DATA EXTRACTS ::

-- ==== Sys2Proof/Certificates/Slice0/Obligations.lean ====
section
/-! DEFINITION. The statements for the provers. -/

open Sys2Proof Sys2Proof.Machine

/-! ### The step -/

/-- A step runs the command at the front of the queue with the queue's rest; on an empty queue one bell tick passes. -/
def Obligations.StepRunsFrontCommand : Prop :=
  (∀ (c : Instr) (rest : List Instr) (s : State), s.pending = c :: rest →
    step s = exec c { s with pending := rest }) ∧
  (∀ s : State, s.pending = [] → step s = .next (bellTickOne s))

/-- Every command answers a next state: no command faults and none is refused; and no command touches the queue of
commands that are waiting, whatever else it does. -/
def Obligations.EveryCommandAnswers : Prop :=
  ∀ (c : Instr) (s : State), ∃ t, exec c s = .next t ∧ t.pending = s.pending

/-! ### The Dyhar instruction words (R175, R176) -/

/-- Decoding an encoded well-formed instruction gives it back, for every instruction of the set and every operand; and a word
that decodes is the word of the instruction it decodes to, so that no two words spell one instruction. -/
def Obligations.DecodeAndEncodeAgree : Prop :=
  (∀ (i : Instr) (w : Word), i.wf = true → Dyhar.encode i = some w → ∃ e c, Dyhar.decode e c w = some i) ∧
  (∀ (e : EngIx) (c : Ctx) (w : Word) (i : Instr), Dyhar.decode e c w = some i → Dyhar.encode i = some w)

/-- Words written out bit by bit from the formats of R175 and the opcodes of R176, one of each format. -/
def Obligations.WordsDecode : Prop :=
  ∀ (e : EngIx) (c : Ctx),
    Dyhar.decode e c 0b00000000001000100001100000000000#32 = some (.add e c 1 2 3) ∧
    Dyhar.decode e c 0b00000100101000001111111111111111#32 = some (.addi e c 5 0 0xFFFF) ∧
    Dyhar.decode e c 0b01010100100000100000000000001000#32 = some (.sw e c 4 2 8) ∧
    Dyhar.decode e c 0b01100000001000100000000000000011#32 = some (.beq e c 1 2 3) ∧
    Dyhar.decode e c 0b01111000000000000000000000000001#32 = some (.jal e c 1) ∧
    Dyhar.decode e c 0b10001100011000100010010000000000#32 = some (.vmac e c 3 1 1 2 0) ∧
    Dyhar.decode e c 0b11000000010000110000000000000001#32 = some (.pull e c 2 3 1) ∧
    Dyhar.decode e c 0b11111100000000000000000000000000#32 = some (.halt e c) ∧
    Dyhar.decode e c 0b00000000001000100001100000000101#32 = none

/-! ### Dyhar: integer instructions (R169, R176) -/

/-- Each R-format instruction, ABS and CLZ among them, and each immediate instruction writes its result to rd and changes nothing
else (R176). -/
def Obligations.IntegerResults : Prop :=
  (∀ (e : EngIx) (c : Ctx) (rd rs1 rs2 : GReg) (s : State), Ready e c true [rs1, rs2, rd] s →
     let a := readReg (ctxAt e c s) rs1
     let b := readReg (ctxAt e c s) rs2
     (∃ t, exec (.add e c rd rs1 rs2) s = .next t ∧ RegResult e c rd (a + b) s t) ∧
     (∃ t, exec (.sub e c rd rs1 rs2) s = .next t ∧ RegResult e c rd (a - b) s t) ∧
     (∃ t, exec (.and e c rd rs1 rs2) s = .next t ∧ RegResult e c rd (a &&& b) s t) ∧
     (∃ t, exec (.or e c rd rs1 rs2) s = .next t ∧ RegResult e c rd (a ||| b) s t) ∧
     (∃ t, exec (.xor e c rd rs1 rs2) s = .next t ∧ RegResult e c rd (a ^^^ b) s t) ∧
     (∃ t, exec (.sll e c rd rs1 rs2) s = .next t ∧ RegResult e c rd (a <<< (b.toNat % 32)) s t) ∧
     (∃ t, exec (.srl e c rd rs1 rs2) s = .next t ∧ RegResult e c rd (a >>> (b.toNat % 32)) s t) ∧
     (∃ t, exec (.sra e c rd rs1 rs2) s = .next t ∧ RegResult e c rd (a.sshiftRight (b.toNat % 32)) s t) ∧
     (∃ t, exec (.slt e c rd rs1 rs2) s = .next t ∧ RegResult e c rd (if a.toInt < b.toInt then 1 else 0) s t) ∧
     (∃ t, exec (.sltu e c rd rs1 rs2) s = .next t ∧ RegResult e c rd (if a.toNat < b.toNat then 1 else 0) s t) ∧
     (∃ t, exec (.mul e c rd rs1 rs2) s = .next t ∧
       RegResult e c rd (BitVec.ofInt 32 (a.toInt * b.toInt)) s t) ∧
     (∃ t, exec (.mulh e c rd rs1 rs2) s = .next t ∧
       RegResult e c rd (BitVec.ofInt 32 ((a.toInt * b.toInt) / 2 ^ 32)) s t) ∧
     (∃ t, exec (.mulhu e c rd rs1 rs2) s = .next t ∧
       RegResult e c rd (BitVec.ofNat 32 ((a.toNat * b.toNat) / 2 ^ 32)) s t) ∧
     (∃ t, exec (.min e c rd rs1 rs2) s = .next t ∧ RegResult e c rd (BitVec.ofInt 32 (min a.toInt b.toInt)) s t) ∧
     (∃ t, exec (.max e c rd rs1 rs2) s = .next t ∧ RegResult e c rd (BitVec.ofInt 32 (max a.toInt b.toInt)) s t) ∧
     (∃ t, exec (.minu e c rd rs1 rs2) s = .next t ∧ RegResult e c rd (BitVec.ofNat 32 (min a.toNat b.toNat)) s t) ∧
     (∃ t, exec (.maxu e c rd rs1 rs2) s = .next t ∧ RegResult e c rd (BitVec.ofNat 32 (max a.toNat b.toNat)) s t)) ∧
  (∀ (e : EngIx) (c : Ctx) (rd rs1 : GReg) (s : State), Ready e c true [rs1, rd] s →
     let a := readReg (ctxAt e c s) rs1
     (∃ t, exec (.abs e c rd rs1) s = .next t ∧ RegResult e c rd (BitVec.ofNat 32 a.toInt.natAbs) s t) ∧
     (∃ t n, exec (.clz e c rd rs1) s = .next t ∧ RegResult e c rd (BitVec.ofNat 32 n) s t ∧ n ≤ 32 ∧
       (∀ i < n, a.getMsbD i = false) ∧ (n < 32 → a.getMsbD n = true))) ∧
  (∀ (e : EngIx) (c : Ctx) (rd rs1 : GReg) (imm : BitVec 16) (sh : BitVec 5) (s : State), Ready e c true [rs1, rd] s →
     let a := readReg (ctxAt e c s) rs1
     (∃ t, exec (.addi e c rd rs1 imm) s = .next t ∧ RegResult e c rd (a + imm.signExtend 32) s t) ∧
     (∃ t, exec (.andi e c rd rs1 imm) s = .next t ∧ RegResult e c rd (a &&& imm.setWidth 32) s t) ∧
     (∃ t, exec (.ori e c rd rs1 imm) s = .next t ∧ RegResult e c rd (a ||| imm.setWidth 32) s t) ∧
     (∃ t, exec (.xori e c rd rs1 imm) s = .next t ∧ RegResult e c rd (a ^^^ imm.setWidth 32) s t) ∧
     (∃ t, exec (.slti e c rd rs1 imm) s = .next t ∧ RegResult e c rd (if a.toInt < imm.toInt then 1 else 0) s t) ∧
     (∃ t, exec (.sltiu e c rd rs1 imm) s = .next t ∧
       RegResult e c rd (if a.toNat < (imm.signExtend 32).toNat then 1 else 0) s t) ∧
     (∃ t, exec (.shi e c rd rs1 0 sh) s = .next t ∧ RegResult e c rd (a <<< sh.toNat) s t) ∧
     (∃ t, exec (.shi e c rd rs1 1 sh) s = .next t ∧ RegResult e c rd (a >>> sh.toNat) s t) ∧
     (∃ t, exec (.shi e c rd rs1 2 sh) s = .next t ∧ RegResult e c rd (a.sshiftRight sh.toNat) s t) ∧
     (∃ t, exec (.lui e c rd imm) s = .next t ∧ RegResult e c rd (imm ++ (0 : BitVec 16)) s t))

/-- Forms that raise a fault instead of their result: SHI of the reserved kind, BUBQ of a reserved selection, MFS and MTS of an
unlisted register (ILLEGAL); PULL, PEEK, BUBQ, POST, WLAND and HREC in the extension context (PRIV); a slot no head has, or a
PULL or PEEK behind an end-of-frame mark (STREAM); a load, store, jump, PULL, POST, VLD or VST at a misaligned address (ALIGN); a
load or store outside what R167 allows (ACCESS); a jump to, or an instruction at, an address outside the code region (IFETCH); and
any instruction whose own word, or whose data, holds an error that cannot be corrected (ECC_DED, with ENG_FLT.DED). The fault is
taken at once, or held while a branch is unresolved. An instruction whose word held an error that was corrected goes on as it
does without: the error is gone, and counted. -/
def Obligations.FaultingForms : Prop :=
  ∀ (e : EngIx) (c : Ctx) (rd rs1 rs2 : GReg) (off : BitVec 16) (sh : BitVec 5) (s : State),
    let x := ctxAt e c s
    let k := (engOf e s).core
    let r := (readReg x rs1).toNat
    let a := (readReg x rs1 + off.signExtend 32).toNat
    let F := fun (i : Instr) (code : Nat) => ∃ t, exec i s = .next t ∧ FaultOf e c code s t
    let H := fun (i : Instr) (code : Nat) => ∃ t, exec i s = .next t ∧ FaultTaken e c code s t
    (Ready e c true [] s → F (.shi e c rd rs1 3 sh) 0x01) ∧
    (∀ sel : Fin 8, 6 ≤ sel.val → Ready e c true [rd] s → F (.mfs e c rd sel) 0x01) ∧
    (∀ sel : Fin 8, sel ≠ 1 → Ready e c false [rs1] s → F (.mts e c rs1 sel) 0x01) ∧
    (Ready e c true [rs1, rd] s → a % 4 ≠ 0 → F (.lw e c rd rs1 off) 0x03) ∧
    (Ready e c true [rs1, rd] s → a % 2 ≠ 0 → F (.lh e c rd rs1 off) 0x03 ∧ F (.lhu e c rd rs1 off) 0x03) ∧
    (Ready e c true [rs1, rd] s → ¬IsLocal a → ¬IsShared a →
      (a % 4 = 0 → F (.lw e c rd rs1 off) 0x04) ∧ (a % 2 = 0 → F (.lh e c rd rs1 off) 0x04) ∧
      (a % 2 = 0 → F (.lhu e c rd rs1 off) 0x04) ∧ F (.lb e c rd rs1 off) 0x04 ∧ F (.lbu e c rd rs1 off) 0x04) ∧
    (Ready e c false [rs2, rs1] s →
      (a % 4 ≠ 0 → F (.sw e c rs2 rs1 off) 0x03) ∧ (a % 2 ≠ 0 → F (.sh e c rs2 rs1 off) 0x03) ∧
      (a % 4 = 0 → ownData c a = false → F (.sw e c rs2 rs1 off) 0x04) ∧
      (a % 2 = 0 → ownData c a = false → F (.sh e c rs2 rs1 off) 0x04) ∧
      (ownData c a = false → F (.sb e c rs2 rs1 off) 0x04)) ∧
    (Ready e c false [rs1, rd] s →
      (a % 4 ≠ 0 → H (.jalr e c rd rs1 off) 0x03) ∧
      (a % 4 = 0 → inCode c (readReg x rs1 + off.signExtend 32) = false → H (.jalr e c rd rs1 off) 0x02)) ∧
    (∀ o : BitVec 26, Ready e c false [31] s → inCode c (x.pc + (o.signExtend 32 <<< 2)) = false → H (.jal e c o) 0x02) ∧
    (∀ (slot : Fin 8) (w : Fin 4) (n clr : Bool) (sel : Fin 4) (kind : Fin 4),
      (c = .ext →
        (Ready e c false [rs1, rd] s → H (.pull e c rd rs1 slot) 0x06) ∧
        (Ready e c false [rd] s →
          H (.peek e c rd slot w n) 0x06 ∧ H (.bubq e c rd slot sel clr) 0x06 ∧ H (.wland e c rd) 0x06) ∧
        (Ready e c false [rs1] s → H (.post e c rs1 kind) 0x06) ∧
        (Ready e c false [4, 2] s → H (.ecallHrec e c) 0x06)) ∧
      (c = .head →
        (Ready e c false [rs1, rd] s →
          (headsServed (engOf e s) ≤ slot.val ∨ slot.val ∈ k.marks → H (.pull e c rd rs1 slot) 0x09) ∧
          (slot.val < headsServed (engOf e s) → slot.val ∉ k.marks → r % 16 ≠ 0 → H (.pull e c rd rs1 slot) 0x03) ∧
          (slot.val < headsServed (engOf e s) → slot.val ∉ k.marks → r % 16 = 0 → ownData .head r = false →
            H (.pull e c rd rs1 slot) 0x04)) ∧
        (Ready e c false [rd] s →
          (headsServed (engOf e s) ≤ slot.val → H (.peek e c rd slot w n) 0x09) ∧
          (slot.val ∈ k.marks → H (.peek e c rd slot w false) 0x09) ∧
          (2 ≤ sel.val → H (.bubq e c rd slot sel clr) 0x01) ∧
          (sel.val < 2 → headsServed (engOf e s) ≤ slot.val → H (.bubq e c rd slot sel clr) 0x09)) ∧
        (Ready e c false [rs1] s →
          (r % 16 ≠ 0 → H (.post e c rs1 kind) 0x03) ∧
          (r % 16 = 0 → ownData .head r = false → H (.post e c rs1 kind) 0x04)))) ∧
    (∀ (tg : BitVec 5) (v : VReg) (m : BitVec 4), Ready e c true [rs1] s → tagInRange c tg.toNat = true →
      k.cops.any (fun p => p.tag == tg.toNat) = false → (∀ b, x.spec = some b → b.nv < 4) → r % (if m = 0 then 4 else 2) ≠ 0 →
      (m.toNat < 4 → fatalHit x (copOpOf e c .vld tg.toNat v 0 0 rs1 m.toNat s) = none → (m = 0 → NoWriteInFlight e c r 36 s) →
        F (.vld e c tg v rs1 m) 0x03) ∧
      (m.toNat < 2 → fatalHit x (copOpOf e c .vst tg.toNat 0 v 0 rs1 m.toNat s) = none → F (.vst e c tg v rs1 m) 0x03)) ∧
    (Ready e c true [rs1, rd] s → a % 4 = 0 → IsLocal a → NoWriteInFlight e c a 4 s →
      k.ecc.any (fun y => localHit a 4 y && y.double) = true → F (.lw e c rd rs1 off) 0x05) ∧
    (∀ (w : Word) (i : Instr), Dyhar.decode e c w = some i →
      let mended : Core := { k with ecc := k.ecc.filter fun y => !fetchHit x.pc y, ceNew := k.ceNew + (k.ecc.filter (fetchHit x.pc)).length }
      InStep e s → mayIssue c (engOf e s) = true → x.spec = none →
      (inCode c x.pc = false → H i 0x02) ∧
      (inCode c x.pc = true → k.ecc.any (fun y => fetchHit x.pc y && y.double) = true →
        ∃ t, exec i s = .next t ∧ FaultTaken e c 0x05 s t ∧ (fltReg clsEng e t).getLsbD 10 = true) ∧
      (inCode c x.pc = true → k.ecc.any (fetchHit x.pc) = true → k.ecc.any (fun y => fetchHit x.pc y && y.double) = false →
        ∃ u, CoreMoves e mended s u ∧ exec i s = exec i u))
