theorem execLhu_keeps (e : EngIx) (c : Ctx) (rd rs1 : GReg) (off : BitVec 16) (s : State) (u : State) (h : execLhu
  e c rd rs1 off s = .next u) :
    u.bell = s.bell ∧
    u.ports = s.ports ∧
    u.rings = s.rings ∧
    u.gn8s = s.gn8s ∧
    u.heads = s.heads ∧
    u.man = s.man ∧
    u.sup = s.sup ∧
    u.saf = s.saf ∧
    u.pmc = s.pmc ∧
    u.dev = s.dev ∧
    u.img = s.img ∧
    u.pins = s.pins ∧
    u.shown = s.shown ∧
    u.free = s.free ∧
    u.pending = s.pending := by
  injection h with h
  subst h
  simp [formLoad_keeps]

theorem execLb_keeps (e : EngIx) (c : Ctx) (rd rs1 : GReg) (off : BitVec 16) (s : State) (u : State) (h : execLb e
  c rd rs1 off s = .next u) :
    u.bell = s.bell ∧
    u.ports = s.ports ∧
    u.rings = s.rings ∧
    u.gn8s = s.gn8s ∧
    u.heads = s.heads ∧
    u.man = s.man ∧
    u.sup = s.sup ∧
    u.saf = s.saf ∧
    u.pmc = s.pmc ∧
    u.dev = s.dev ∧
    u.img = s.img ∧
    u.pins = s.pins ∧
    u.shown = s.shown ∧
    u.free = s.free ∧
    u.pending = s.pending := by
  injection h with h
  subst h
  simp [formLoad_keeps]

theorem execLbu_keeps (e : EngIx) (c : Ctx) (rd rs1 : GReg) (off : BitVec 16) (s : State) (u : State) (h : execLbu
  e c rd rs1 off s = .next u) :
    u.bell = s.bell ∧
    u.ports = s.ports ∧
    u.rings = s.rings ∧
    u.gn8s = s.gn8s ∧
    u.heads = s.heads ∧
    u.man = s.man ∧
    u.sup = s.sup ∧
    u.saf = s.saf ∧
    u.pmc = s.pmc ∧
    u.dev = s.dev ∧
    u.img = s.img ∧
    u.pins = s.pins ∧
    u.shown = s.shown ∧
    u.free = s.free ∧
    u.pending = s.pending := by
  injection h with h
  subst h
  simp [formLoad_keeps]

theorem execSw_keeps (e : EngIx) (c : Ctx) (rs2 rs1 : GReg) (off : BitVec 16) (s : State) (u : State) (h : execSw
  e c rs2 rs1 off s = .next u) :
    u.bell = s.bell ∧
    u.ports = s.ports ∧
    u.rings = s.rings ∧
    u.gn8s = s.gn8s ∧
    u.heads = s.heads ∧
    u.man = s.man ∧
    u.sup = s.sup ∧
    u.saf = s.saf ∧
    u.pmc = s.pmc ∧
    u.dev = s.dev ∧
    u.img = s.img ∧
    u.pins = s.pins ∧
    u.shown = s.shown ∧
    u.free = s.free ∧
    u.pending = s.pending := by
  injection h with h
  subst h
  simp [formStore_keeps]

theorem execSh_keeps (e : EngIx) (c : Ctx) (rs2 rs1 : GReg) (off : BitVec 16) (s : State) (u : State) (h : execSh
  e c rs2 rs1 off s = .next u) :
    u.bell = s.bell ∧
    u.ports = s.ports ∧
    u.rings = s.rings ∧
    u.gn8s = s.gn8s ∧
    u.heads = s.heads ∧
    u.man = s.man ∧
    u.sup = s.sup ∧
    u.saf = s.saf ∧
    u.pmc = s.pmc ∧
    u.dev = s.dev ∧
    u.img = s.img ∧
    u.pins = s.pins ∧
    u.shown = s.shown ∧
    u.free = s.free ∧
    u.pending = s.pending := by
  injection h with h
  subst h
  simp [formStore_keeps]

theorem execSb_keeps (e : EngIx) (c : Ctx) (rs2 rs1 : GReg) (off : BitVec 16) (s : State) (u : State) (h : execSb
  e c rs2 rs1 off s = .next u) :
    u.bell = s.bell ∧
    u.ports = s.ports ∧
    u.rings = s.rings ∧
    u.gn8s = s.gn8s ∧
    u.heads = s.heads ∧
    u.man = s.man ∧
    u.sup = s.sup ∧
    u.saf = s.saf ∧
    u.pmc = s.pmc ∧
    u.dev = s.dev ∧
    u.img = s.img ∧
    u.pins = s.pins ∧
    u.shown = s.shown ∧
    u.free = s.free ∧
    u.pending = s.pending := by
  injection h with h
  subst h
  simp [formStore_keeps]

theorem sharedDone_keeps (e : Nat) (c : Ctx) (o : SharedOp) (s : State) :
    (sharedDone e c o s).bell = s.bell ∧
    (sharedDone e c o s).ports = s.ports ∧
    (sharedDone e c o s).rings = s.rings ∧
    (sharedDone e c o s).gn8s = s.gn8s ∧
    (sharedDone e c o s).heads = s.heads ∧
    (sharedDone e c o s).man = s.man ∧
    (sharedDone e c o s).sup = s.sup ∧
    (sharedDone e c o s).saf = s.saf ∧
    (sharedDone e c o s).pmc = s.pmc ∧
    (sharedDone e c o s).dev = s.dev ∧
    (sharedDone e c o s).img = s.img ∧
    (sharedDone e c o s).pins = s.pins ∧
    (sharedDone e c o s).shown = s.shown ∧
    (sharedDone e c o s).free = s.free ∧
    (sharedDone e c o s).pending = s.pending := by
  unfold sharedDone
  simp [setCore_keeps]

theorem execSharedLoadComplete_keeps (e : EngIx) (c : Ctx) (t : Fin 8) (s : State) (u : State) (h :
  execSharedLoadComplete e c t s = .next u) :
    u.bell = s.bell ∧
    u.ports = s.ports ∧
    u.rings = s.rings ∧
    u.gn8s = s.gn8s ∧
    u.heads = s.heads ∧
    u.man = s.man ∧
    u.sup = s.sup ∧
    u.saf = s.saf ∧
    u.pmc = s.pmc ∧
    u.dev = s.dev ∧
    u.img = s.img ∧
    u.pins = s.pins ∧
    u.shown = s.shown ∧
    u.free = s.free ∧
    u.pending = s.pending := by
  unfold execSharedLoadComplete at h
  (repeat' split at h) <;> (injection h with h; subst h; simp [sharedDone_keeps])

theorem formBranch_keeps (e : Nat) (c : Ctx) (cond : Cond) (rs1 rs2 : Nat) (off : BitVec 16) (s : State) :
    (formBranch e c cond rs1 rs2 off s).bell = s.bell ∧
    (formBranch e c cond rs1 rs2 off s).ports = s.ports ∧
    (formBranch e c cond rs1 rs2 off s).rings = s.rings ∧
    (formBranch e c cond rs1 rs2 off s).gn8s = s.gn8s ∧
    (formBranch e c cond rs1 rs2 off s).heads = s.heads ∧
    (formBranch e c cond rs1 rs2 off s).man = s.man ∧
    (formBranch e c cond rs1 rs2 off s).sup = s.sup ∧
    (formBranch e c cond rs1 rs2 off s).saf = s.saf ∧
    (formBranch e c cond rs1 rs2 off s).pmc = s.pmc ∧
    (formBranch e c cond rs1 rs2 off s).dev = s.dev ∧
    (formBranch e c cond rs1 rs2 off s).img = s.img ∧
    (formBranch e c cond rs1 rs2 off s).pins = s.pins ∧
    (formBranch e c cond rs1 rs2 off s).shown = s.shown ∧
    (formBranch e c cond rs1 rs2 off s).free = s.free ∧
    (formBranch e c cond rs1 rs2 off s).pending = s.pending := by
  unfold formBranch
  simp [issue_keeps]

theorem execBeq_keeps (e : EngIx) (c : Ctx) (rs1 rs2 : GReg) (off : BitVec 16) (s : State) (u : State) (h :
  execBeq e c rs1 rs2 off s = .next u) :
    u.bell = s.bell ∧
    u.ports = s.ports ∧
    u.rings = s.rings ∧
    u.gn8s = s.gn8s ∧
    u.heads = s.heads ∧
    u.man = s.man ∧
    u.sup = s.sup ∧
    u.saf = s.saf ∧
    u.pmc = s.pmc ∧
    u.dev = s.dev ∧
    u.img = s.img ∧
    u.pins = s.pins ∧
    u.shown = s.shown ∧
    u.free = s.free ∧
    u.pending = s.pending := by
  injection h with h
  subst h
  simp [formBranch_keeps]

theorem execBne_keeps (e : EngIx) (c : Ctx) (rs1 rs2 : GReg) (off : BitVec 16) (s : State) (u : State) (h :
  execBne e c rs1 rs2 off s = .next u) :
    u.bell = s.bell ∧
    u.ports = s.ports ∧
    u.rings = s.rings ∧
    u.gn8s = s.gn8s ∧
    u.heads = s.heads ∧
    u.man = s.man ∧
    u.sup = s.sup ∧
    u.saf = s.saf ∧
    u.pmc = s.pmc ∧
    u.dev = s.dev ∧
    u.img = s.img ∧
    u.pins = s.pins ∧
    u.shown = s.shown ∧
    u.free = s.free ∧
    u.pending = s.pending := by
  injection h with h
  subst h
  simp [formBranch_keeps]

theorem execBlt_keeps (e : EngIx) (c : Ctx) (rs1 rs2 : GReg) (off : BitVec 16) (s : State) (u : State) (h :
  execBlt e c rs1 rs2 off s = .next u) :
    u.bell = s.bell ∧
    u.ports = s.ports ∧
    u.rings = s.rings ∧
    u.gn8s = s.gn8s ∧
    u.heads = s.heads ∧
    u.man = s.man ∧
    u.sup = s.sup ∧
    u.saf = s.saf ∧
    u.pmc = s.pmc ∧
    u.dev = s.dev ∧
    u.img = s.img ∧
    u.pins = s.pins ∧
    u.shown = s.shown ∧
    u.free = s.free ∧
    u.pending = s.pending := by
  injection h with h
  subst h
  simp [formBranch_keeps]

theorem execBge_keeps (e : EngIx) (c : Ctx) (rs1 rs2 : GReg) (off : BitVec 16) (s : State) (u : State) (h :
  execBge e c rs1 rs2 off s = .next u) :
    u.bell = s.bell ∧
    u.ports = s.ports ∧
    u.rings = s.rings ∧
    u.gn8s = s.gn8s ∧
    u.heads = s.heads ∧
    u.man = s.man ∧
    u.sup = s.sup ∧
    u.saf = s.saf ∧
    u.pmc = s.pmc ∧
    u.dev = s.dev ∧
    u.img = s.img ∧
    u.pins = s.pins ∧
    u.shown = s.shown ∧
    u.free = s.free ∧
    u.pending = s.pending := by
  injection h with h
  subst h
  simp [formBranch_keeps]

ABOUT THIS EXERCISE :: Show each line of the records above containing "Obligations".

OUTPUT OF THE TASK ::
-- ==== Sys2Proof/Certificates/Slice0/Obligations.lean ====
def Obligations.StepRunsFrontCommand : Prop :=
def Obligations.EveryCommandAnswers : Prop :=
def Obligations.DecodeAndEncodeAgree : Prop :=
def Obligations.WordsDecode : Prop :=
def Obligations.IntegerResults : Prop :=
def Obligations.FaultingForms : Prop :=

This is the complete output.